The first, in May 2021, took place at the Experimental Advanced Superconducting Tokamak (EAST) in Hefei, China. Researchers at EAST maintained a steady-state fusion reaction for a remarkable 1,056 seconds—almost 20 minutes. This achievement, in a device using a design and technologies similar to those likely to be employed by future power plants, clearly indicates that long-term operation is possible.

The next event took place only months later. The Joint European Torus (JET), at the UK Atomic Energy Authority’s (UKAEA’s) Culham Laboratory in Oxfordshire, is the largest fusion tokamak in the world (Figure 1) and has held the record for fusion power since 1997. That record—21.7 megajoules (MJ)—was smashed in late 2021 with a fusion pulse that achieved 59 MJ. The significance of this experiment was not just in the increased power but also because JET has been reconfigured in recent years to help prepare for operations on the ITER experiment under construction in France.

1. The Joint European Torus (JET) at the Culham Centre for Fusion Energy in the UK is the central research facility of the European Fusion Programme, and the largest tokamak in the world. Courtesy: UK Atomic Energy Authority

The pulse was part of a dedicated experimental campaign designed by EUROfusion, the scientific organization that operates JET, to apply advances from the past several decades to ITER-relevant conditions. Though the pulse lasted only five seconds, the results bode well for scaling up the approach at ITER.

“This achievement is the result of years-long preparation by the EUROfusion team of researchers across Europe,” EUROfusion Programme Manager Tony Donné said at the time. “The record, and more importantly the things we’ve learned about fusion under these conditions and how it fully confirms our predictions, show that we are on the right path to a future world of fusion energy. If we can maintain fusion for five seconds, we can do it for five minutes and then five hours as we scale up our operations in future machines.”

Put another way, the results on JET strongly suggest that the magnetic fusion technology being used for ITER can produce the net energy that it is designed to. JET is not large or powerful enough to reach that milestone on its own, but the much larger ITER machine will be, once it begins operations in the 2030s.

As impressive as the JET achievement was, an even more dramatic event occurred the following year. In December 2022, researchers at the National Ignition Facility (NIF) at Lawrence Livermore National Laboratory in California achieved something that had never been managed before: net energy from a fusion reaction (Figure 2).

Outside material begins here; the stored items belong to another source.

-- ==== Sys2Proof/Machine/ContainerCodec.lean ====
section
/-! DEFINITION. The Container Codec (spec/45_container_codec.md, R71 to R75): the container, its parser,
and the tree-walk decoder. -/

namespace Sys2Proof.Machine

open Sys2Proof (Byte Bits)

/-! ### Framing -/

/-- A pair of the container: the symbol, then the frequency, little-endian (R71). -/
def pairBytes (e : Entry) : List Byte := e.sym :: u32le e.freq

/-- Frame: the container of an original length, an entry list, a payload and a padding count (R71, R73).
NSYM holds N mod 256 (R72). -/
def frame (len : Nat) (es : List Entry) (payload : List Byte) (pad : Nat) : List Byte :=
  u32le len ++ [BitVec.ofNat 8 (es.length % 256)] ++ es.flatMap pairBytes ++ payload ++
    [BitVec.ofNat 8 pad]

/-! ### Parsing -/

/-- What Parse returns (R74): the original length, the entries in stored order, the payload and the
padding byte. -/
structure Parsed where
  len : Nat
  entries : List Entry
  payload : List Byte
  pad : Nat
  deriving DecidableEq, Repr

/-- The symbol count a stored NSYM byte means: 0 means 256 (R72). -/
def symbolCount (b : Byte) : Nat := if b.toNat = 0 then 256 else b.toNat

/-- Whether a symbol stands in an entry list already (R74). -/
def hasSymbol (es : List Entry) (s : Byte) : Bool := es.any (fun e => e.sym == s)

/-- `n` pairs from pair `k` on, appended in stored order to the entries `es` read so far; a frequency 0
and a symbol read before raise MALFORMED_CONTAINER (R74). -/
def parsePairs (c : List Byte) : Nat → Nat → List Entry → Except CmdError (List Entry)
  | 0, _, es => .ok es
  | n + 1, k, es =>
    let s := byteAt c (5 + 5 * k)
    let f := le32At c (6 + 5 * k)
    if f = 0 then .error .malformedContainer
    else if hasSymbol es s then .error .malformedContainer
    else parsePairs c n (k + 1) (es ++ [{ sym := s, freq := f }])

/-- The exact sum of the frequencies (R74). -/
def totalFreq (es : List Entry) : Nat := (es.map Entry.freq).sum

/-- Parse (R74). -/
def parse (c : List Byte) : Except CmdError Parsed :=
  if c.length < 5 then .error .malformedContainer
  else
    let n := symbolCount (byteAt c 4)
    if c.length < 6 + 5 * n then .error .malformedContainer
    else
      match parsePairs c n 0 [] with
      | .error e => .error e
      | .ok es =>
        if totalFreq es = le32At c 0 then
          .ok { len := le32At c 0, entries := es,
                payload := (c.drop (5 + 5 * n)).take (c.length - 6 - 5 * n),
                pad := (byteAt c (c.length - 1)).toNat }
        else .error .malformedContainer

/-! ### Decoding -/

/-- The walk from a node to a leaf, one bit per step, 0 to the left and 1 to the right: the leaf's symbol
and the bits left; MALFORMED_CONTAINER when the bits run out (R75). -/
def descend : Tree → Bits → Except CmdError (Byte × Bits)
  | .leaf _ s _, u => .ok (s, u)
  | .node _ _ _ _, [] => .error .malformedContainer
  | .node _ l r _, b :: u => if b then descend r u else descend l u

/-- One symbol (R75): under a leaf root it takes one bit, which must be 0; otherwise a walk from the root. -/
def decodeSymbol : Tree → Bits → Except CmdError (Byte × Bits)
  | .leaf _ _ _, [] => .error .malformedContainer
  | .leaf _ s _, b :: u => if b then .error .malformedContainer else .ok (s, u)
  | .node i l r w, u => descend (.node i l r w) u

/-- Decode: `n` symbols; bits left over after the last are ignored (R75). -/
def decodeBits (root : Tree) : Nat → Bits → Except CmdError (List Byte)
  | 0, _ => .ok []
  | n + 1, u =>
    match decodeSymbol root u with
    | .error e => .error e
    | .ok (s, rest) =>
      match decodeBits root n rest with
      | .error e => .error e
      | .ok d => .ok (s :: d)

end Sys2Proof.Machine
end

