/-- A 4-byte write at a multiple of 4 in the register region is the register's write, answered OKAY. -/
theorem portWrite_reg (s : State) (v : Word) {off : Nat} (hlt : off < 0x1000) (h4 : off % 4 = 0) :
    s.portWrite (BitVec.ofNat 32 off) (.word v) = (.write .okay, s.writeReg v (regAt off)) := by
  simp [State.portWrite, placeOf_ofNat s hlt, regAccessOk, datumSize, datumWord, h4]

/-- Every offset from 0x20 on is reserved (R19). -/
theorem regAt_reserved {off : Nat} (h : 0x20 ≤ off) : regAt off = .reserved := by
  unfold regAt
  repeat rw [if_neg (by omega)]

/-- No address but 0x0C names CTRL (R14). -/
theorem regAt_ne_ctrl {s : State} {addr : Word} {off : Nat} (hp : s.placeOf addr = .reg off)
    (h : addr ≠ 0x0C#32) : regAt off ≠ .ctrl := by
  intro hr
  obtain ⟨hoff, -⟩ := placeOf_reg hp
  exact h (BitVec.eq_of_toNat_eq (hoff.trans (regAt_eq_of.1 hr)))

/-! ### The parameter registers (R12, R13) -/

/-- `t` shows the same parameters as `s`. -/
def State.SameCaps (s t : State) : Prop := t.inCap = s.inCap ∧ t.outCap = s.outCap

theorem complete_sameCaps (s : State) (r : Except CmdError (List Byte)) : s.SameCaps (s.complete r) := by
  cases r <;> exact ⟨rfl, rfl⟩

theorem transact_sameCaps (s : State) (t : Transaction) : s.SameCaps (s.transact t).2 := by
  obtain ⟨hin, hout, -⟩ := transact_frame s t
  exact ⟨hin, hout⟩

theorem act_sameCaps (s : State) : s.SameCaps s.act := by
  rcases act_cases s with ⟨-, h⟩ | ⟨rest, -, h⟩ | ⟨t, rest, -, h⟩ | ⟨a, m, v, rest, l, -, -, h⟩ <;> rw [h]
  · exact ⟨rfl, rfl⟩
  · exact ⟨rfl, rfl⟩
  · exact transact_sameCaps (s.setHost rest) t
  · exact transact_sameCaps s (.read a .word)

/-- No step changes a parameter register. -/
theorem step_sameCaps {s t : State} (h : step s = .next t) : s.SameCaps t := by
  rcases step_cases h with ⟨w, i, -, -, rfl⟩ | ⟨w, e, -, -, rfl⟩ | ⟨-, rfl⟩
  · exact complete_sameCaps s _
  · exact complete_sameCaps s (.error .illegalCommand)
  · exact act_sameCaps s.tick

/-- A parameter below 2^30, plus one, as a 32-bit register: 1 to 2^30 (R3). -/
theorem toNat_cap_inRange (k : Fin 1073741824) :
    1 ≤ (BitVec.ofNat 32 (k.val + 1)).toNat ∧ (BitVec.ofNat 32 (k.val + 1)).toNat ≤ 2 ^ 30 := by
  have := k.isLt
  rw [BitVec.toNat_ofNat]
  omega

theorem reset_capsOk : State.reset.CapsOk :=
  ⟨toNat_cap_inRange Config.inCapIndex, toNat_cap_inRange Config.outCapIndex⟩

/-- Settles O6: the port's rules for a legal register access at 0x00, 0x04 and 0x08, whose writes are ignored,
and the frame of every step. -/
theorem constantRegistersNeverChange : Obligations.ConstantRegistersNeverChange := by
  refine ⟨reset_capsOk, rfl, rfl, fun _ _ h => step_sameCaps h, fun s v => ?_⟩
  exact ⟨portRead_reg s (off := 0x00) (by decide) (by decide),
    portWrite_reg s v (off := 0x00) (by decide) (by decide),
    portRead_reg s (off := 0x04) (by decide) (by decide),
    portRead_reg s (off := 0x08) (by decide) (by decide),
    portWrite_reg s v (off := 0x04) (by decide) (by decide),
    portWrite_reg s v (off := 0x08) (by decide) (by decide)⟩

/-! ### Reserved bits, and which registers read back (R14, R15, R19) -/

/-- CTRL bits 31:1 read 0 (R14). -/
theorem ctrlWord_reserved (s : State) : s.ctrlWord &&& 0xFFFFFFFE#32 = 0#32 := by
  rw [State.ctrlWord_eq]
  cases s.ie <;> rfl

/-- STATUS bits 7:2 and 31:12 read 0 (R15). -/
theorem statusWord_reserved (s : State) : s.statusWord &&& 0xFFFFF0FC#32 = 0#32 := by
  rw [State.statusWord_eq]
  generalize s.err = e
  cases s.isBusy <;> cases s.done <;> (revert e; decide)

/-- A CTRL write looks at bit 0 alone (R14). -/
theorem writeCtrl_masked (s : State) (v : Word) : s.writeCtrl v = s.writeCtrl (v &&& 1#32) := by
  simp [State.writeCtrl]

/-- A STATUS write looks at bit 1 alone (R15). -/
theorem writeStatus_masked (s : State) (v : Word) : s.writeStatus v = s.writeStatus (v &&& 2#32) := by
  have hbit : (v &&& 2#32).getLsbD 1 = v.getLsbD 1 := by simp
  simp only [State.writeStatus, hbit]

theorem writeInLen_idle {s : State} (h : s.isBusy = false) (v : Word) : s.writeInLen v = s.setInLen v := by
  simp [State.writeInLen, h]

/-- A register with a reserved mask that reads 0 does not read back the value with all bits 1. -/
theorem ne_allOnes_of_masked {x m : Word} (h : x &&& m = 0#32) (hm : m ≠ 0#32) : x ≠ BitVec.allOnes 32 := by
  rintro rfl
  exact hm (BitVec.allOnes_and.symm.trans h)

/-- A register whose write is ignored does not read back its own value plus 1. -/
theorem ne_readBack_of_ignored {s : State} {r : Reg} (h : ∀ v, s.writeReg v r = s) :
    ∃ v, (s.writeReg v r).readReg r ≠ v :=
  ⟨s.readReg r + 1#32, by rw [h]; simp⟩

/-- Every register but IN_LEN has, in every state, a value that does not read back after it is written. -/
theorem exists_not_readBack (s : State) {r : Reg} (h : r ≠ .inLen) :
    ∃ v, (s.writeReg v r).readReg r ≠ v := by
  cases r with
  | id | inCap | outCap | outLen | reserved => exact ne_readBack_of_ignored fun _ => rfl
  | ctrl => exact ⟨_, ne_allOnes_of_masked (ctrlWord_reserved _) (by decide)⟩
  | status => exact ⟨_, ne_allOnes_of_masked (statusWord_reserved _) (by decide)⟩
  | cmd => exact ⟨1#32, by simp [State.readReg]⟩
  | inLen => exact absurd rfl h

2. A December 2022 experiment at the National Ignition Facility in California achieved net energy from fusion for the first time. The target chamber, shown here, directs 192 lasers onto a 2-millimeter spherical target holding the fusion fuel. Courtesy: Lawrence Livermore National Laboratory

The experiment on NIF delivered 2.05 MJ of laser energy to a fusion target, igniting a reaction that produced 3.15 MJ of fusion energy. While the inertial fusion approach used on NIF is different from the magnetic fusion technology on JET, it established that net energy is possible and paves the way toward future developments. (It’s important to understand that “net energy,” which physicists refer to here as “target gain,” includes only the energy delivered to and produced by the target. It does not include the energy consumed by NIF as a whole, which is about two orders of magnitude larger. In general, achieving electricity generation from inertial fusion is believed to be further away than with magnetic fusion.)

Private Fusion Funding

Fusion research in the private sector is not new. Companies such as General Atomics have been working with the Department of Energy (DOE), and the Atomic Energy Commission before that, to develop practical fusion energy since the 1950s (Figure 3). What changed in the early 2020s was a flood of investment from venture capital (VC) firms, private investors, and other entities in a rapidly expanding array of start-ups pursuing fusion energy. Cumulative investment in private fusion since 2001 stood at $1.5 billion at the end of 2020. According to figures from the Fusion Industry Association (FIA), that number surged to $2.03 billion at the end of 2021, and then leapt again to $4.8 billion at the end of 2022.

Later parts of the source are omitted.